Another constraint stems from the fact that a domain object can be accessed through the same layer as the domain object managed by the entity manager, or by separating all other tiers of it. In addition, the object may be new or deleted. In general, the behavior of an object depends on its persistence state. For example, suppose you execute the following line of code in the Entity manager:
The item collection is populated with the item of a given product, and the value of the size variable is greater than 0. If you use a One-to-many association of the default lazy load (lazy) configuration and execute the same line of code in the presentation layer, the value of the size variable is 0. In other words, outside of the entity manager (it doesn't matter in the entity manager)

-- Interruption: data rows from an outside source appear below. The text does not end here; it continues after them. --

/-- Where a host request goes: an offset into the range of an HDM decoder (R256), or into BAR0, where the management
registers are (R262). -/
inductive HostTarget where
  | memory (decoder off : Nat)
  | bar0 (off : Nat)
  deriving DecidableEq, Repr

/-- A host request on the CXL link (R256, R258, R262): its target, bytes to write, or a length to read. -/
structure HostReq where
  tag    : Nat
  target : HostTarget
  write  : Option (List Nat)
  len    : Nat
  deriving DecidableEq, Repr

/-- One boot image as its verifier finds it (R268): its bytes, the LMS public key that verifies it, its signature, and
whether it cannot be read or is malformed. -/
structure BootStage where
  image : List Byte
  key   : List Byte
  sig   : List Byte
  bad   : Bool
  deriving DecidableEq, Repr
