/-- The data that the lanes of a group carry. -/
def rowAccs (t : Team) (d : Reg) (len f row : Nat) (data : Bool) : List LaneAcc :=
  (List.range (len / 16)).map fun j => ⟨f + j, row + 16 * j, if data then t.rdBytes d 16 (f + j) else 0, 0⟩

/-- Is an update of a line on its way to a core, received and not yet applied (R168, R169)? -/
def State.updateWaits (s : State) (core lid : Nat) : Bool :=
  s.agenda.any fun p => match p.ev with
    | .sharerUpdate c _ ctx cells => decide (c = core) && cells.any fun x => decide (lineId ctx x.1 = lid)
    | _ => false

/-- ROWLD (R168, R169, R354): a group whose lines all stand in L1 is served there as one image. -/
def execRowld (d a b : Reg) (s : State) : Host.Outcome State Fault Refusal :=
  s.issueIf (.rowld d a b) (rowCheck a b) fun s =>
    let t := s.me
    let core := s.myCore
    let len := (t.rd b 0).toNat
    let sp := s.splitRows (memAccs (.rowld d a b) t) false
    let lids := fun (p : Nat × Nat × Nat) => (linesOfRange p.2.2 len).map (lineId p.2.1)
    let inL1 := fun (p : Nat × Nat × Nat) => (lids p).all fun lid => match s.l1Line core lid with
      | some x => x.rd
      | none => false
    let hits := sp.2.filter inL1
    let got := hits.flatMap fun p => (rowAccs t d len p.1 p.2.2 false).map fun x =>
      (x.lane, match s.l1Line core (lineId p.2.1 x.va) with
        | some y => lineNat y.data (x.va % 128) 16
        | none => 0)
    let stale := (hits.filter fun p => (lids p).any (s.updateWaits core)).length
    let reqs := (sp.2.filter fun p => !inL1 p).map fun p =>
      (⟨.nobody, core, p.2.1, p.2.2, .rowLd len, rowAccs t d len p.1 p.2.2 false⟩ : HomeReq)
    let s := if reqs = [] then s else s.chargeMem (reqs.length * (1 + len / 64))
    let s := s.touchL1 core (hits.flatMap lids) true
    let s := if stale = 0 then s else s.countPart (s.partOfCluster (clusterOfCore core)) 0 stale
    (s.sendOut (.rowld d a b) .rowLoad reqs got sp.1).acquireAt s.me.scope |>.advance

/-- A row write (R354): one request for each acting group whose guard holds, in ascending order. Every acting group is charged
(R288). -/
def execRowWrite (i : Instr) (d a b : Reg) (op : Nat → HomeOp) (s : State) : Host.Outcome State Fault Refusal :=
  s.issueIf i (rowCheck a b) fun s =>
    let t := s.me
    let core := s.myCore
    let len := (t.rd b 0).toNat
    let sp := s.splitRows (memAccs i t) true
    let reqs := sp.2.map fun p => (⟨.nobody, core, p.2.1, p.2.2, op len, rowAccs t d len p.1 p.2.2 true⟩ : HomeReq)
    let acting := (t.touchedGroups len).filter fun g => g.2
    let s := if acting = [] then s else s.chargeMem (acting.length * (1 + len / 64))
    (s.sendOut i .rowStore reqs [] sp.1).advance

/-- ROWST (R354). -/
def execRowst (d a b : Reg) (s : State) : Host.Outcome State Fault Refusal :=
  execRowWrite (.rowst d a b) d a b .rowSt s

/-- ROWADD (R121, R354): F32, or BF16x2 under ETYPE 3. -/
def execRowadd (d a b : Reg) (s : State) : Host.Outcome State Fault Refusal :=
  execRowWrite (.rowadd d a b) d a b (fun len => .rowAdd len (decide (s.me.etype = 3))) s

/-! ### Atomics (R119, R120, R170 to R173, R355, R356) -/

/-- Operations that L1 may perform at crew scope (R170). -/
def l1Atom : AtomOp → Bool
  | .add | .min | .max | .minu | .maxu | .and | .or | .xor => true
  | _ => false

/-- An aggregated group performed on the L1 copy: old values to the lanes, operations kept outstanding (R171). -/
def State.atomL1 (s : State) (core out : Nat) (op : AtomOp) (q : HomeReq) : State × List (Nat × Nat) :=
  let lid := lineId q.ctx q.va
  match s.l1Line core lid with
  | none => (s, [])
  | some x =>
    let m0 := BitVec.ofNat 32 (lineNat x.data (q.va % 128) 4)
    let r := atomLanes op m0 m0 none q.accs
    let x' := { x with data := setLineCells x.data (cellsOf q.va 4 r.2.toNat), last := s.tick,
                       base := if (s.lineOps core lid).any NearOp.shown then x.base else x.data }
    let new := q.accs.map fun a => ({ lid := lid, va := q.va, team := s.cur, out := out, op := op, data := a.data } : NearOp)
    (s.mapCore core fun c => { c with l1 := SMap.put c.l1 lid x', ops := c.ops ++ new }, r.1)

/-- An atomic (R356): crew-scope operations whose line stands in L1 are performed there and forwarded; every other is
performed at home. Each aggregated request charges 1 MBUD (R223). -/
def execAtom (i : Instr) (op : AtomOp) (d b : Reg) (s : State) : Host.Outcome State Fault Refusal :=
  s.issueIf i (alignCheck i) fun s =>
    let t := s.me
    let core := s.myCore
    let sp := s.splitLanes (memAccs i t) true
    let cas := decide (op = .cas)
    let reqs := atomReqs core (.atom op false) cas (sp.2.map fun p =>
      (p.2.1, ⟨p.1, p.2.2, (t.rd b p.1).toNat, if cas then (t.rd d p.1).toNat else 0⟩))
    let atL1 := fun (q : HomeReq) => decide (t.scope = 1) && l1Atom op &&
      (match s.l1Line core (lineId q.ctx q.va) with
       | some x => x.rd && x.wr
       | none => false)
    let s := if reqs = [] then s else s.chargeMem reqs.length
    let s := s.seeL1 core ((reqs.filter atL1).map fun q => lineId q.ctx q.va) false
    let near := (reqs.filter atL1).foldl (fun (p : State × List (Nat × Nat)) q =>
      let r := p.1.atomL1 core t.nextOut op q
      (r.1, p.2 ++ r.2)) (s, [])
    let s := near.1.mapMe fun t => t.putResults i near.2
    let reqs' := reqs.map fun q => if atL1 q then { q with op := .atom op true } else q
    let regs := if reqs.all atL1 then [] else regsWritten i
    (s.sendOut i .atomic reqs' [] sp.1 regs).acquireAfter.advance
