/-- The data a controller returns for a leaf (R523). -/
def State.fillOfLeaf (s : State) (ctx : Nat) (l : Leaf) : FillData :=
  let e := s.rctEntry ctx l.cls
  let pa := l.pa / 128 * 128
  { data := if l.host then 0 else s.physLine pa, rd := l.rd, wr := l.wr, ex := l.ex, policy := rctPolicy e,
    age := bitsOf e.toNat 18 2, pa := pa, host := l.host, poison := if l.host then 0 else (s.physPoison pa).toNat,
    ways := bitsOf e.toNat 0 16 }

/-- A fill of device memory as memory stands when it is delivered (R150). -/
def State.reread (s : State) (d : FillData) : FillData :=
  if d.host then d else { d with data := s.physLine d.pa, poison := (s.physPoison d.pa).toNat }

/-- The line that a fill brings, in a way of its set. -/
def lineOfFill (d : FillData) (way : Nat) : L2Line :=
  { way := way, data := d.data, dirty := 0, rd := d.rd, wr := d.wr, ex := d.ex, policy := d.policy, age := d.age, pa := d.pa,
    host := d.host, sharers := [], pattern := 2, poison := BitVec.ofNat 8 d.poison, unsettled := [] }

/-- Put a line into its home slice, or record permissions on a line it holds (R132, R133, R523). -/
def State.installLine (s : State) (lid : Nat) (d : FillData) : State :=
  match SMap.look s.l2 lid with
  | some x => { s with l2 := SMap.put s.l2 lid { x with rd := d.rd, wr := d.wr, ex := d.ex } }
  | none =>
    let r := s.takeWay lid d.ways 4
    { r.1 with l2 := SMap.put r.1.l2 lid (lineOfFill d r.2) }

/-- Perform one request on a line that is held nowhere afterwards: streaming-class lines and half-held host lines
(R133, R135, R142). A row takes every line of its page that it needs. The next request of the same fill finds the line as
this one leaves it. -/
def State.serveTransient (lid : Nat) (p : State × FillData) (q : HomeReq) : State × FillData :=
  let s := p.1
  let d := p.2
  match needFails (opNeed q.op) d.rd d.wr d.ex with
  | some k => (s.translationFault q ⟨0x0B, if d.host then 3 else 2, k, q.va⟩, d)
  | none =>
    let lids := reqLines q
    let s := lids.foldl (fun s x =>
      if (SMap.look s.l2 x).isSome then s
      else
        let pa := d.pa + lineVa x - lineVa lid
        let other : FillData := { d with data := s.physLine pa, poison := (s.physPoison pa).toNat, pa := pa }
        { s with l2 := SMap.put s.l2 x (lineOfFill (if x = lid then d else other) 16) }) s
    let s := match q.op with
      | .sink _ _ _ _ => s.sinkWhole q (if d.host then 3 else 1)
      | _ => s.serve q
    let d' := match SMap.look s.l2 lid with
      | some y => { d with data := y.data, poison := y.poison.toNat }
      | none => d
    (lids.foldl (fun s x => match SMap.look s.l2 x with
      | some y => if y.policy = 2 ∨ x = lid then (s.writeBack x).dropLine x else s
      | none => s) s, d')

inactive (lazy)Objects and
activities (Eager)The object area is separated. The way to resolve this problem is to enforce project specifications and conventions.
In a domain object, you can apply the same inference to the business method. They should be ready to be invoked at any level, whether or not they are in the entity manager. This is the reason to limit the number of business methods in a domain object to the minimum number necessary.
Despite all of the above, domain objects still retain many POJO features. This means that you can test the business method with plain old Java test (POJT), pojt the term quoted
Expert one-on-one Java Development without EJBA book.
OR Mappings
An OR map is an important element of an application designed around JPA. It directly affects how the entity manager populates the domain objects. Therefore, the change mapping can be detected at the presentation layer. Changing a Get type or cascading type can have a very negative impact.
As mentioned earlier, there are two ways to define mappings: metadata (annotations) and mapping files. Although we highly advocate the use of metadata, you should also be aware of the inconvenience it brings. Essentially, this approach involves two logical tiers of the application: domain model and mapping information. Because these two layers are dispersed, the two layers need to be tested separately using different techniques. The metadata method itself does not affect the testability of the layer. More precisely, the metadata approach makes these two layers seem to be just one layer, which may cause problems due to a number of factors.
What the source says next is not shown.